Герои представились: Вовочка был очень высок, метра два с чем-то, с большим коком на голове, крайне тощ, рукава ослепительно белой рубахи до запястий дотянуться и не пытались. Тархун же был человек совсем юный, но с внятными чертами порока на лице, слишком полный и обладавший странной улыбкой, которую можно было счесть искусственной или даже глумливой, хотя, наверное, такова была его анатомическая особенность.
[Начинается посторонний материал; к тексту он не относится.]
-- ==== Sys2Proof/Machine/Tick.lean ====
section
/-!
DEFINITION. What a tick of the package's clock does when no command waits: Ridgepole counts and slews, the sequencers
dispatch (13.1, 3.1).
-/
namespace Sys2Proof.Machine

open Sys2Proof

/-- Does Ridgepole count (R301, R486, R490)? -/
def State.clocked (s : State) : Bool :=
  match s.start.phase with
  | .off => false
  | .tripped => false
  | _ => true

/-- One unit of the slew still to make, at most once per microsecond (R309). -/
def slewUnit (x : Int) : Int := if 0 < x then 1 else if x < 0 then -1 else 0

/-- One cycle of RPCLK: Ridgepole adds 256, and one unit of a slew each microsecond (R301, R309). -/
def RpSt.cycle (r : RpSt) : RpSt :=
  let ph := r.slewPhase + 1
  if r.slew = 0 then { r with now := r.now + 256, slewPhase := 0 }
  else if ph < 1000 then { r with now := r.now + 256, slewPhase := ph }
  else
    let u := slewUnit r.slew
    { r with now := r.now + 256 + BitVec.ofInt 72 u, slew := r.slew - u, slewPhase := 0 }

/-- Depth of an engine queue. -/
def Core.queue (c : Core) : Engine → List EngCmd
  | .me => c.qMe | .ve => c.qVe | .dm => c.qDm | .xe => c.qXe

/-- Replace an engine queue. -/
def Core.putQueue (c : Core) (e : Engine) (q : List EngCmd) : Core :=
  match e with
  | .me => { c with qMe := q }
  | .ve => { c with qVe := q }
  | .dm => { c with qDm := q }
  | .xe => { c with qXe := q }

/-- The active bank (R87). -/
def Core.bank (c : Core) : Bank := if c.activeIs1 then c.bank1 else c.bank0

/-- The standby bank (R87). -/
def Core.standby (c : Core) : Bank := if c.activeIs1 then c.bank0 else c.bank1

/-- Put the standby bank. -/
def Core.putStandby (c : Core) (b : Bank) : Core := if c.activeIs1 then { c with bank0 := b } else { c with bank1 := b }

/-- Put the active bank. -/
def Core.putBank (c : Core) (b : Bank) : Core := if c.activeIs1 then { c with bank1 := b } else { c with bank0 := b }

/-- The command word at the sequencer's position, where it is running. -/
def Core.word? (c : Core) : Option Nat := if c.seq = .run then c.bank.cmds[c.pos]? else none

/-- The counters as numbers. -/
def Core.ctrs (c : Core) : List Nat := c.ctr.toList.map BitVec.toNat

/-- Dispatch the engine command at the position into its queue (R63, R157); `none` where its queue is full or the
position holds none (R65). -/
def Core.dispatch (c : Core) : Option Core :=
  match c.word? with
  | none => none
  | some w => match engineOf w with
    | none => none
    | some e =>
      if (c.queue e).length < 64 then
        let cmd : EngCmd := { word := w, desc := descOf c.bank.descs w, cnt := c.ctrs, pos := c.pos }
        some { c.putQueue e (c.queue e ++ [cmd]) with pos := c.pos + 1 }
      else none

/-- Does the sequencer stall on a full queue (R65)? -/
def Core.fullStalled (c : Core) : Bool :=
  match c.word? with
  | none => false
  | some w => match engineOf w with
    | none => false
    | some e => decide (64 ≤ (c.queue e).length)

/-- Count a cycle in which an engine has nothing while its sequencer has not ended (R66). -/
def Core.starveCycle (c : Core) : Core :=
  if c.seq = .idle ∨ c.seq = .ended then c else
  let f (q : List EngCmd) (n : Nat) : Nat := if q.isEmpty then count 64 n 1 else n
  let l := c.stats.starve
  let l := [f c.qMe (l.getD 0 0), f c.qVe (l.getD 1 0), f c.qDm (l.getD 2 0), f c.qXe (l.getD 3 0)]
  let w := match c.seq with
    | .waiting _ => true
    | .waitFlag _ _ => true
    | .swapping _ => true
    | _ => false
  { c with stats := { c.stats with
      starve := l
      waitStall := if w then count 64 c.stats.waitStall 1 else c.stats.waitStall
      fullStall := if c.fullStalled then count 64 c.stats.fullStall 1 else c.stats.fullStall } }

/-- Members of a core's gang, itself among them; a core without a gang stands alone (R86, R61). -/
def State.gangOf (s : State) (c : Nat) : List Nat :=
  match s.job.image with
  | none => [c]
  | some im =>
    let gs := (im.gangs.filter (fun g => g.lo ≤ s.job.rank && s.job.rank ≤ g.hi)).map (fun g => (g, gangCores im g))
    match (gs.filter (fun g => 16 ≤ g.1.gang) ++ gs).find? (fun g => g.2.contains c) with
    | some g => g.2
    | none => [c]

/-- A member of a gang takes its position. -/
def State.takePosition (f : Core → Option Core) (s : State) (d : Nat) : State :=
  match f (s.core d) with
  | some k => s.putCore d k
  | none => s

/-- Every member of a core's gang takes one position in the same cycle, or none does (R84). -/
def State.lockstep (s : State) (c : Nat) (f : Core → Option Core) : State :=
  let g := s.gangOf c
  if g.all (fun d => (f (s.core d)).isSome) then g.foldl (State.takePosition f) s else s

/-- A tick: nothing where the clocks stand; else Ridgepole, the cycle counts and the dispatch of every listed core,
gang by gang (R84). -/
def tick (s : State) : State :=
  if !s.clocked then s else
  let t := { s with rp := s.rp.cycle
                    cores := nall {} Core.starveCycle s.cores }
  (s.cores.map Prod.fst).foldl (fun s c => if (s.gangOf c).head? = some c then s.lockstep c Core.dispatch else s) t

end Sys2Proof.Machine
end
— Т-т-то есть, Тарх-х-хун, ты же понимаешь, это в переводе Эстрагон, то есть как в "Годо", которого ждали в Западной Европе,[3] — уточнил Башилов. — А эти — совсем настоящие Вова и Тархун. Причем здесь и, в общем, сейчас.

— Что, по паспорту Тархун? — не понял я. — Чечен что ли?

— Да нет, — оживился тот, — по паспорту я Димыч… У меня в молодости история была. Иду однажды после сильной пьянки поправиться, я в молодости очень употреблял. Башка в угаре, даже вижу окрестности с трудом. Только бы пива. А шагах в ста от ларька столбенею: там стоят мужики, а в кружках — пиво зеленого цвета! Даже изумрудного. Смотрю на рубашку: коричневая, — на небо: голубое, облачка по нему белые, — пожарная машина проехала— красная. А пиво — изумрудное… Ну, думаю, допился, вот она белочка… Но иду к ларьку, весь на измене. Мужики, как мое лицо увидели, хохочут, поняли проблему. Не волнуйся, говорят, это тархун привезли, пива нет. Ну вот, у меня даже голова прошла. Попил тархуна и пошел дальше. Пиво там было, а кличка так и приклеилась.

— Не верю, — сказал я. — Придумал. Кто кличку-то приклеил? Мужики у ларька?

— Мда, — согласился он грустно, — сочинил. То есть в интернете украл. Но красиво.

— Н-н-но ты пойми главное, — встрепенулся Башилов. — История не в том, что он Т-т-трахун, то есть Т-т-тархун, а н-н-не какой-то там Эстрагон, а в-в-в том, что они не ждут этого несчастного Годо, а сами ищут проявления Софии. План такой: мы осуществляем акцию выявления проявлений в течение учебного года, а перед следующими летними каникулами а) делаем выставку и б) выпускаем книгу с моментами выявленного и зафиксированного присутствия Софии в мире. С фотографиями и всяким таким. Софиологи — красивое же слово. Круче, чем венерологи.

— Когда в пространстве заводятся такие гады, наше дело непременно вмешаться в окрестности, — неопределенно, но энергично заявил Вовочка.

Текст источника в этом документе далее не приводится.